## Information provided:
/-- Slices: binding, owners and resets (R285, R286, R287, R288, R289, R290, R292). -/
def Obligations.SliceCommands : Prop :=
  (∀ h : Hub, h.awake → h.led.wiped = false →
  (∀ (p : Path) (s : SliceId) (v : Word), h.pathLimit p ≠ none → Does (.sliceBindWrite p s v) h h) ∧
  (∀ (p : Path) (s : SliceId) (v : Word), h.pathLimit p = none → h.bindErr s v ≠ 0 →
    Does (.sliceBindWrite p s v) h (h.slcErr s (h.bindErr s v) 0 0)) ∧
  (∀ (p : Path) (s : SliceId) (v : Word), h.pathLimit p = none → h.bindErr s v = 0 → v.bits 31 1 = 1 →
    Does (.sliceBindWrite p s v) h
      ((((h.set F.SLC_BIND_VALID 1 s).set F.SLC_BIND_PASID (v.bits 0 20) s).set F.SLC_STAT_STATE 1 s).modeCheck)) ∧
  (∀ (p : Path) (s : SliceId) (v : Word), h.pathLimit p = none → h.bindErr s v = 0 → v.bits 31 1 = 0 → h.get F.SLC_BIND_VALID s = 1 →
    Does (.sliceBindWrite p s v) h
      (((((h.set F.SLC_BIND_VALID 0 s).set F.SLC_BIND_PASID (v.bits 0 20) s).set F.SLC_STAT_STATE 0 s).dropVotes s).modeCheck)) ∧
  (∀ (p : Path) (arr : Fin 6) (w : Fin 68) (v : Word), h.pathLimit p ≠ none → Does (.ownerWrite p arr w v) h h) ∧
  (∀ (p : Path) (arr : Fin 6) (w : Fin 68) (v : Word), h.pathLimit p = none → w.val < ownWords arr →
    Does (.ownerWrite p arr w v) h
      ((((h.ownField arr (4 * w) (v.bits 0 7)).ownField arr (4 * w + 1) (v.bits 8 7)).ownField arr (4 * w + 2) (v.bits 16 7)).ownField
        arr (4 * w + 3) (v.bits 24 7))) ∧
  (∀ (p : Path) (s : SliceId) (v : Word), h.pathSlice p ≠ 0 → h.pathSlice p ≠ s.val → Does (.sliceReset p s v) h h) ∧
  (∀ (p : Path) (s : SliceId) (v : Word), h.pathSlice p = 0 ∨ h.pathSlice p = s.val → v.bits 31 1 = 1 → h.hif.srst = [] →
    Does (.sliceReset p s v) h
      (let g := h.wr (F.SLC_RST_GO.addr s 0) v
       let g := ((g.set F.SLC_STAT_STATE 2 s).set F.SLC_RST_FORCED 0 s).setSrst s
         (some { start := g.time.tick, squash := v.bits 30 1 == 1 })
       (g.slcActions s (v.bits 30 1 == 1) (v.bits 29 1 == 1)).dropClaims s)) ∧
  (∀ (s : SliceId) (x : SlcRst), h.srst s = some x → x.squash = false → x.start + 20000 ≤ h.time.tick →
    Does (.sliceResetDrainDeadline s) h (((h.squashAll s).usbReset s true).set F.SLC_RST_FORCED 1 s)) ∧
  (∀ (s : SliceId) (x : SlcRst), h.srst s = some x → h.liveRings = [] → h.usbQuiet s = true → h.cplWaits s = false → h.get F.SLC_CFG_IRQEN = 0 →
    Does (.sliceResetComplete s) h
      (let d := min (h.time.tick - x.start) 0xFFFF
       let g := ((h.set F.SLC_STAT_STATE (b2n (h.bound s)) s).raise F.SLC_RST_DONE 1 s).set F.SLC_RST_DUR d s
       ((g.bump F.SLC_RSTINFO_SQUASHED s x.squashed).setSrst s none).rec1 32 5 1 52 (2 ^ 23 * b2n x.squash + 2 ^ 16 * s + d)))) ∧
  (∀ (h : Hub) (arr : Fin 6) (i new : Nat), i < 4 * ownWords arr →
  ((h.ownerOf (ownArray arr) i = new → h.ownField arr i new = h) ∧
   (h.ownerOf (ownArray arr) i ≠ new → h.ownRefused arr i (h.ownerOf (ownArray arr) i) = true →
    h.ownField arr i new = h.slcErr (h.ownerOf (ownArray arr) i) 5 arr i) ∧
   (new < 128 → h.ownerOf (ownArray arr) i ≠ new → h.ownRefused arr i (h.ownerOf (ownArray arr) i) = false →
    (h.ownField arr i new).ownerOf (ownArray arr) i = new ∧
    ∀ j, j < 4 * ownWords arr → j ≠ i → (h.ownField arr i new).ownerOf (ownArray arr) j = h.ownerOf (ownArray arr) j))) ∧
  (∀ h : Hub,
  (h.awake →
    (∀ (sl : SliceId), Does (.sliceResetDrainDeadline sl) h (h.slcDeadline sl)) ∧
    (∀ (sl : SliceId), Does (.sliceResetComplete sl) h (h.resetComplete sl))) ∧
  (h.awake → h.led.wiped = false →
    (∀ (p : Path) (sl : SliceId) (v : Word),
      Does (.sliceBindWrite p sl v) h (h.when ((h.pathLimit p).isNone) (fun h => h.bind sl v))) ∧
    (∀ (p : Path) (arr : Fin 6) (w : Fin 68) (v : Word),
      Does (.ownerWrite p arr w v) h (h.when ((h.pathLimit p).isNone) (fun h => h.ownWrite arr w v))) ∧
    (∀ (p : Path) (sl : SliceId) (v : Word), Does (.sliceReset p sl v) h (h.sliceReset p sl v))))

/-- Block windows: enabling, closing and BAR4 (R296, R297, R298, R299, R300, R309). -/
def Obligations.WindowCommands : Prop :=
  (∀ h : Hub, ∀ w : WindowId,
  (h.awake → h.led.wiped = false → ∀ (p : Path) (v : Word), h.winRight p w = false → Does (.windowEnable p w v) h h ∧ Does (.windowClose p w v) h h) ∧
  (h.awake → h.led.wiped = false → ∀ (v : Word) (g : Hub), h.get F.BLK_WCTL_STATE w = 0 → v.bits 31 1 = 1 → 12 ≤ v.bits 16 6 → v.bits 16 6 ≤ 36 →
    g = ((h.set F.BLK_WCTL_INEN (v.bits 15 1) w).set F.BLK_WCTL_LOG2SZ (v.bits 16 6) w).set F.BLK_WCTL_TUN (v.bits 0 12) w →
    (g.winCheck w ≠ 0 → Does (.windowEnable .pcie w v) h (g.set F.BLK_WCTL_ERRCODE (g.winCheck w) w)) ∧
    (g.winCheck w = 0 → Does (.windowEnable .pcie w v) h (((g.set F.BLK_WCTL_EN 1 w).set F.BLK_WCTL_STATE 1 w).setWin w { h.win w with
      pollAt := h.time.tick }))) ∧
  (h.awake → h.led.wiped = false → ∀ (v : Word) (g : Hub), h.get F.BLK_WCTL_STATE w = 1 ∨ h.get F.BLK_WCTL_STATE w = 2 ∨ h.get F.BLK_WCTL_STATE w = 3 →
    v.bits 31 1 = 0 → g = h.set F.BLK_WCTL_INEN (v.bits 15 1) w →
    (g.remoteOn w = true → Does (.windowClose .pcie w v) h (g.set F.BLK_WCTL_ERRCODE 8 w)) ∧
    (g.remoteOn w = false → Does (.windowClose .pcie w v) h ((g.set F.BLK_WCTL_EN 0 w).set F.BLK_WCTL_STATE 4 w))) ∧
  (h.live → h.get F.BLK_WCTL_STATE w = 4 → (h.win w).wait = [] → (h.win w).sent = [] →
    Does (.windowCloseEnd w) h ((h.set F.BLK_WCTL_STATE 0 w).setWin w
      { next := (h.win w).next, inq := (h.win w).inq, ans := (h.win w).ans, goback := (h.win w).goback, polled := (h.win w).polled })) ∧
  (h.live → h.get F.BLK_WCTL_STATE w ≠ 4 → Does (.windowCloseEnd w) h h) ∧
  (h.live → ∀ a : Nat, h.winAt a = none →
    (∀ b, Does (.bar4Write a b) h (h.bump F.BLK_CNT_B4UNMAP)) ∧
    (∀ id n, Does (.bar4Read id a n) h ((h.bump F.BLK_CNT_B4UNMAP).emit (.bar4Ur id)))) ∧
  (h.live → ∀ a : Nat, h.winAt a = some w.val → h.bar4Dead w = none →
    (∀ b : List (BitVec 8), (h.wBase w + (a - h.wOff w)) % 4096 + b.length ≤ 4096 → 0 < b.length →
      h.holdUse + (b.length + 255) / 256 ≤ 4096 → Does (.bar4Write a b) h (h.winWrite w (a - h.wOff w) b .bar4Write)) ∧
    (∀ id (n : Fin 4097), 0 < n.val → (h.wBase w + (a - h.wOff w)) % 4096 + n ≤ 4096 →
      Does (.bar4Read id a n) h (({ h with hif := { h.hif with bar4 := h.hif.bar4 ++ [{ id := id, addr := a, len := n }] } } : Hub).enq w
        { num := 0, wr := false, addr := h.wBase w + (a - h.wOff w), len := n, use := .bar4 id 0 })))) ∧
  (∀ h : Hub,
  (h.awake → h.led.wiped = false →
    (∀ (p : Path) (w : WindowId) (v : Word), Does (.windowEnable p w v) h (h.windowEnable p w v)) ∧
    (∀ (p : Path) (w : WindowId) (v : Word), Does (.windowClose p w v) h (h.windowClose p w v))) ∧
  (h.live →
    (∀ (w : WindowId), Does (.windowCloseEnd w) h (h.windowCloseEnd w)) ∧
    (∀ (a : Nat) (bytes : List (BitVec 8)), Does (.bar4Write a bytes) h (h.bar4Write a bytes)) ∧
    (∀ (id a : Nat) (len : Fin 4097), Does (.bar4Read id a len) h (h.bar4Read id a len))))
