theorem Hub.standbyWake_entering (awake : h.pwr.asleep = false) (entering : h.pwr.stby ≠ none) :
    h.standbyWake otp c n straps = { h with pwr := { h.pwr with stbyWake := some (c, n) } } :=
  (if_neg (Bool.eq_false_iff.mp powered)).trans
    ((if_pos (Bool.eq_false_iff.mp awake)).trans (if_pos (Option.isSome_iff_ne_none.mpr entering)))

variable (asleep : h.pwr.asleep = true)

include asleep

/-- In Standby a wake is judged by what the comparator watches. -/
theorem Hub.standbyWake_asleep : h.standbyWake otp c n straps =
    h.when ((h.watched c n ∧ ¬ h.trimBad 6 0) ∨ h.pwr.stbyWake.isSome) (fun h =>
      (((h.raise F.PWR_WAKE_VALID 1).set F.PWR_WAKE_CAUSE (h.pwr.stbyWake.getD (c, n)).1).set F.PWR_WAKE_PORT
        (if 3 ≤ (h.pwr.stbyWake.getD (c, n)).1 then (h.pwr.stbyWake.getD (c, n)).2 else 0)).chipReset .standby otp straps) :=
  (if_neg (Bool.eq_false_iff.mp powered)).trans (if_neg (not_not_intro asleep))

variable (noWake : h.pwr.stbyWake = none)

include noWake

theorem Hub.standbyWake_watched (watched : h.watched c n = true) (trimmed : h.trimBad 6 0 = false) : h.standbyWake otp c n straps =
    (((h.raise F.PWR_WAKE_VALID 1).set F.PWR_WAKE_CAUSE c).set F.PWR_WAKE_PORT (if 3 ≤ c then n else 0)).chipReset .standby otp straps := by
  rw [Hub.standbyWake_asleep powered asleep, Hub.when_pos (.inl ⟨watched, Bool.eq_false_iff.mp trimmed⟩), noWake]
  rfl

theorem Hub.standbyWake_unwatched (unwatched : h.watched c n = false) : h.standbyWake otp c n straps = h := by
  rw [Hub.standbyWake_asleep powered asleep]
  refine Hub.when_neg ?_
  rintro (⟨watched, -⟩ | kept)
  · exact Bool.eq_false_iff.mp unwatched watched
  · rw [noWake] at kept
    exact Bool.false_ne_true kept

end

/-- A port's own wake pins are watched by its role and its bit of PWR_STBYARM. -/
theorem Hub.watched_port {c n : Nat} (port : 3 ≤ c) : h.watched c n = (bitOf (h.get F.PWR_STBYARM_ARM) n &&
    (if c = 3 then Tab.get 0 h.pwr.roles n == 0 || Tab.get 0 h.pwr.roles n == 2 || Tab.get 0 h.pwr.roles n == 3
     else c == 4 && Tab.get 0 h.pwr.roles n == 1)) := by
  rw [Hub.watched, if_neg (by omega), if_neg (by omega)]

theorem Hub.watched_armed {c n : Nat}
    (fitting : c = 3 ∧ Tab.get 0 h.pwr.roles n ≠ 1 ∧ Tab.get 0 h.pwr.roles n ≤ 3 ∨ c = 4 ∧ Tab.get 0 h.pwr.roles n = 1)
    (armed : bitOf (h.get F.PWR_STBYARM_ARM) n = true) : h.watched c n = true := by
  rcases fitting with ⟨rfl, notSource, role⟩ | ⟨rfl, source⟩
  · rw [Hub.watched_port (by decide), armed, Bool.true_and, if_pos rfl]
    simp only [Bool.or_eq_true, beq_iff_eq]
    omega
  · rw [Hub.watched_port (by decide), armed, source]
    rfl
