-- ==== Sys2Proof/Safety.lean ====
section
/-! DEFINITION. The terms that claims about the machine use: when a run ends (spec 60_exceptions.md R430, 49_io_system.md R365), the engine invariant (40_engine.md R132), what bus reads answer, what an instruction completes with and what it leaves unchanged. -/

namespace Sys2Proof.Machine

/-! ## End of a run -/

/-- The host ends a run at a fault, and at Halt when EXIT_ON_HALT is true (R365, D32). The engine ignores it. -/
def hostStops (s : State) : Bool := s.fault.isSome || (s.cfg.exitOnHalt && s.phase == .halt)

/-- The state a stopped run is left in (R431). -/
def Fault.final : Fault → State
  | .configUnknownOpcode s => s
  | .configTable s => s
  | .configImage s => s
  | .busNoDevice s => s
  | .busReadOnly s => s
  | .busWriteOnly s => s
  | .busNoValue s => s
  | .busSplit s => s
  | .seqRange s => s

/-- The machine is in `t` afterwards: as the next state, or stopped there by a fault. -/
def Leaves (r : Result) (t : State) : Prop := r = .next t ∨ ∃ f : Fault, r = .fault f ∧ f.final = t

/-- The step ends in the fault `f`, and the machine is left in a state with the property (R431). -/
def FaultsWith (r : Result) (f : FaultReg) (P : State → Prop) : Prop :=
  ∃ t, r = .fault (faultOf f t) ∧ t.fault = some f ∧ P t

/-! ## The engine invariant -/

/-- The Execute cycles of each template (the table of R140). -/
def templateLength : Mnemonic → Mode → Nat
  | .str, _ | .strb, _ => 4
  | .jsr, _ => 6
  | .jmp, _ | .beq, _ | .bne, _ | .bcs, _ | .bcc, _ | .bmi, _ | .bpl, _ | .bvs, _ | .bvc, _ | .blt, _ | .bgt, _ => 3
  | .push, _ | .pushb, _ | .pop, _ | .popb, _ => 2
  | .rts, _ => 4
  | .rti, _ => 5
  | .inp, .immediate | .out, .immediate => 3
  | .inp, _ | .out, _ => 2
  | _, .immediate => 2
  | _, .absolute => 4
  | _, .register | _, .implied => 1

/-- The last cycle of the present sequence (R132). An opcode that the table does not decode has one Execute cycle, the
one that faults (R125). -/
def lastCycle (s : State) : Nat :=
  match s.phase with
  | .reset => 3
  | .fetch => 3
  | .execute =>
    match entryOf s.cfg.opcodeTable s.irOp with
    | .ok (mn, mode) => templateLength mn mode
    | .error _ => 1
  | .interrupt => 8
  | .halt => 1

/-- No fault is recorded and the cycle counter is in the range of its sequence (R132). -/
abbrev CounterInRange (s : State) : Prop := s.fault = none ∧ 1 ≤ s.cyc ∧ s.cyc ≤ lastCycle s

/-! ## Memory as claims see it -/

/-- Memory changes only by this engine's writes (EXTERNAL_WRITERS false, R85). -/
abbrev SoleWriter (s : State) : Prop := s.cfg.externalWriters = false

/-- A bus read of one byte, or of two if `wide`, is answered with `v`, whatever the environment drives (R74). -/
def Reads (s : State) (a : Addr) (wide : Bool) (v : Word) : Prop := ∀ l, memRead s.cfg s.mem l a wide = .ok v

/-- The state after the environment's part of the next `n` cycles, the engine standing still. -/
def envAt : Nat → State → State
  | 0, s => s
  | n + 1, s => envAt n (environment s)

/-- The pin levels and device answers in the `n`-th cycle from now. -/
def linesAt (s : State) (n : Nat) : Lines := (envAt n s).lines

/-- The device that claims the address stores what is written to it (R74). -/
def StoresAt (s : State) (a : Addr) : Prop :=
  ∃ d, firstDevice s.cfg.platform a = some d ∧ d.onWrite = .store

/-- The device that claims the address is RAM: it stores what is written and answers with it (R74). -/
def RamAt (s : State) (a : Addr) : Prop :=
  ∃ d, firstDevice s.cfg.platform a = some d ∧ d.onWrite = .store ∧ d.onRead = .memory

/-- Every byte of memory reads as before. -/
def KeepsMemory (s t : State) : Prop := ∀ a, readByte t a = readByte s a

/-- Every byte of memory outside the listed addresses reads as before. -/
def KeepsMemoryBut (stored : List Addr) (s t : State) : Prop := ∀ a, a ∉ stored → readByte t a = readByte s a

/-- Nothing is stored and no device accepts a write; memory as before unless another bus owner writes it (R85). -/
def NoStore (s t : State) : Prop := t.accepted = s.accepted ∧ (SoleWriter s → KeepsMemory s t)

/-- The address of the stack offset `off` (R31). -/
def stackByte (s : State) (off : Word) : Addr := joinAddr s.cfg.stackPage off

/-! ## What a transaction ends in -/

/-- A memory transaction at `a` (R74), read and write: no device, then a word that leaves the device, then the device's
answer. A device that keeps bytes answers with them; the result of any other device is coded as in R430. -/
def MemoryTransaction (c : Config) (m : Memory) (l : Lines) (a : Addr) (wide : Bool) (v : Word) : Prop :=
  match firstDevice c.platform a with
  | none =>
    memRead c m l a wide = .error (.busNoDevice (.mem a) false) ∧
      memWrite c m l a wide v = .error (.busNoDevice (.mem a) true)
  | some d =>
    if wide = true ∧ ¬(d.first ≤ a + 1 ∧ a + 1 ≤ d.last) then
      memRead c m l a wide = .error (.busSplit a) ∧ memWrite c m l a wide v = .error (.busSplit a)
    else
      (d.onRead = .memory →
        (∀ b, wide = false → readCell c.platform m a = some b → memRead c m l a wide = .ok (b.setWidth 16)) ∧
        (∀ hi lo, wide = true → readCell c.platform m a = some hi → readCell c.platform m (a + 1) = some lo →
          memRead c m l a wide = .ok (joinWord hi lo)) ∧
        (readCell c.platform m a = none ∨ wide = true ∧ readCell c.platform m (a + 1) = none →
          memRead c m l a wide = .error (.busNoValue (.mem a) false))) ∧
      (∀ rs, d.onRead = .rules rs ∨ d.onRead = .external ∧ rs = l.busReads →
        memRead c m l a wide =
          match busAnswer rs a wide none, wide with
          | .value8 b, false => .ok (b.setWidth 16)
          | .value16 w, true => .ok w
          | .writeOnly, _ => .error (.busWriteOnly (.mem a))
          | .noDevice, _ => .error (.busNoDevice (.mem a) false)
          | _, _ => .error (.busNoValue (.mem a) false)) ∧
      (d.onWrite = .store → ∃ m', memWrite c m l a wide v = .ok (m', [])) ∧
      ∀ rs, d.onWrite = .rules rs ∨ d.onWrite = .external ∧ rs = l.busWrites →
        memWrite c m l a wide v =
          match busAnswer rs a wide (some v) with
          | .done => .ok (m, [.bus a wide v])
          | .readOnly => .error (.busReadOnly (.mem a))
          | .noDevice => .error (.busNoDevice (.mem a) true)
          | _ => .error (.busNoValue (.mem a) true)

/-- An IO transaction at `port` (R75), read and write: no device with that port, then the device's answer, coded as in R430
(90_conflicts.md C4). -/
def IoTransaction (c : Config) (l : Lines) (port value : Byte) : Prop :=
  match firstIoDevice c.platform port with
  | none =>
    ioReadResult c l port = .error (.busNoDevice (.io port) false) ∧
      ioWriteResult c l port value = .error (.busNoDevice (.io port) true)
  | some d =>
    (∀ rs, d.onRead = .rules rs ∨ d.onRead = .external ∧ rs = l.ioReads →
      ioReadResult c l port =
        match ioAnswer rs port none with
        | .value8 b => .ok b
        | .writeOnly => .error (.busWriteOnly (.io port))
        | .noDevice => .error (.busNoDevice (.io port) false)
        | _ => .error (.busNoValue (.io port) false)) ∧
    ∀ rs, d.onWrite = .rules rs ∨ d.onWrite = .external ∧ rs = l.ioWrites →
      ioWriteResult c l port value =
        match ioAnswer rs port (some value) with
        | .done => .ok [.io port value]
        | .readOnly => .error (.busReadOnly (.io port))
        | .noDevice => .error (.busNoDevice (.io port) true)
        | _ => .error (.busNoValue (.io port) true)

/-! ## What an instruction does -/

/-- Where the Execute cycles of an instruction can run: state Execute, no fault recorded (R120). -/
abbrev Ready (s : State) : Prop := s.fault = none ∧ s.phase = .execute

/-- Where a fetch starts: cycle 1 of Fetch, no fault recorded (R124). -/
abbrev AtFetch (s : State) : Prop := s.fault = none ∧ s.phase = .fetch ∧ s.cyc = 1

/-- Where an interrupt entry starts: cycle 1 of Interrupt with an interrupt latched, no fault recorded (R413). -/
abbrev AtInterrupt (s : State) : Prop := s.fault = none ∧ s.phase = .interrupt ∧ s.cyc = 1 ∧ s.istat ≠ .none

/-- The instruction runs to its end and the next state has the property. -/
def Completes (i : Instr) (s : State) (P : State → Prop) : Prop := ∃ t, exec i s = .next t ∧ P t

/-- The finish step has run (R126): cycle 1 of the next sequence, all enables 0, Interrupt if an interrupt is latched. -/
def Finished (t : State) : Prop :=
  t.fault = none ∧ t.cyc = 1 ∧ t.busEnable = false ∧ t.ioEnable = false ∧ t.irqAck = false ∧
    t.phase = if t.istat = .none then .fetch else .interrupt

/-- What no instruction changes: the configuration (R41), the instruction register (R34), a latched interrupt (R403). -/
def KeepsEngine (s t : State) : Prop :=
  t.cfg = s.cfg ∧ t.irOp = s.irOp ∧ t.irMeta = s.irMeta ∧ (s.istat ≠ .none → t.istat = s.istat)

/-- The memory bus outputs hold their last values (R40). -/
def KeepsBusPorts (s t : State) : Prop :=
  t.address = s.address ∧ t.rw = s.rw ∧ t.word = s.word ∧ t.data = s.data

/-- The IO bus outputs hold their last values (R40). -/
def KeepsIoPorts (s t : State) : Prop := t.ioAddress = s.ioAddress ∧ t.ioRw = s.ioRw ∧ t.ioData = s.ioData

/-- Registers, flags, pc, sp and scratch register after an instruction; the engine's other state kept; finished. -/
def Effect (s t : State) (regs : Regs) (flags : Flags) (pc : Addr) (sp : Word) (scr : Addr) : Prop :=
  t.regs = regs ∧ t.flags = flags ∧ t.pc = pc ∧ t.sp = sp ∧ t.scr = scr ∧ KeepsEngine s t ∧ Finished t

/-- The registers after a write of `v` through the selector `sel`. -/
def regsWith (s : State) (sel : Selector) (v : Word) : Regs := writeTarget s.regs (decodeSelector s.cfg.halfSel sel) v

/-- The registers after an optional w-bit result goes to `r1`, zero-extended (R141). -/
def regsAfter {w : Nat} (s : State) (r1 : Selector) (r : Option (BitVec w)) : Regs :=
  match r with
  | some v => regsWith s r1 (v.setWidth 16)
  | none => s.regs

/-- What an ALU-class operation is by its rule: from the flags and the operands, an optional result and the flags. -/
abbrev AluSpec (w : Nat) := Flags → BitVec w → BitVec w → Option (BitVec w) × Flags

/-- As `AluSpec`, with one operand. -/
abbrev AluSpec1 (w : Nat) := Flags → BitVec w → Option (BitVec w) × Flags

## Task details:
Return, unchanged, the run of lines above that opens with the line containing "h.pwr with stbyWake" and closes with the line containing "(if c = 3 then". Include both.

## Written response:
    h.standbyWake otp c n straps = { h with pwr := { h.pwr with stbyWake := some (c, n) } } :=
  (if_neg (Bool.eq_false_iff.mp powered)).trans
    ((if_pos (Bool.eq_false_iff.mp awake)).trans (if_pos (Option.isSome_iff_ne_none.mpr entering)))

variable (asleep : h.pwr.asleep = true)

include asleep

/-- In Standby a wake is judged by what the comparator watches. -/
theorem Hub.standbyWake_asleep : h.standbyWake otp c n straps =
    h.when ((h.watched c n ∧ ¬ h.trimBad 6 0) ∨ h.pwr.stbyWake.isSome) (fun h =>
      (((h.raise F.PWR_WAKE_VALID 1).set F.PWR_WAKE_CAUSE (h.pwr.stbyWake.getD (c, n)).1).set F.PWR_WAKE_PORT
        (if 3 ≤ (h.pwr.stbyWake.getD (c, n)).1 then (h.pwr.stbyWake.getD (c, n)).2 else 0)).chipReset .standby otp straps) :=
  (if_neg (Bool.eq_false_iff.mp powered)).trans (if_neg (not_not_intro asleep))

variable (noWake : h.pwr.stbyWake = none)

include noWake

theorem Hub.standbyWake_watched (watched : h.watched c n = true) (trimmed : h.trimBad 6 0 = false) : h.standbyWake otp c n straps =
    (((h.raise F.PWR_WAKE_VALID 1).set F.PWR_WAKE_CAUSE c).set F.PWR_WAKE_PORT (if 3 ≤ c then n else 0)).chipReset .standby otp straps := by
  rw [Hub.standbyWake_asleep powered asleep, Hub.when_pos (.inl ⟨watched, Bool.eq_false_iff.mp trimmed⟩), noWake]
  rfl

theorem Hub.standbyWake_unwatched (unwatched : h.watched c n = false) : h.standbyWake otp c n straps = h := by
  rw [Hub.standbyWake_asleep powered asleep]
  refine Hub.when_neg ?_
  rintro (⟨watched, -⟩ | kept)
  · exact Bool.eq_false_iff.mp unwatched watched
  · rw [noWake] at kept
    exact Bool.false_ne_true kept

end

/-- A port's own wake pins are watched by its role and its bit of PWR_STBYARM. -/
theorem Hub.watched_port {c n : Nat} (port : 3 ≤ c) : h.watched c n = (bitOf (h.get F.PWR_STBYARM_ARM) n &&
    (if c = 3 then Tab.get 0 h.pwr.roles n == 0 || Tab.get 0 h.pwr.roles n == 2 || Tab.get 0 h.pwr.roles n == 3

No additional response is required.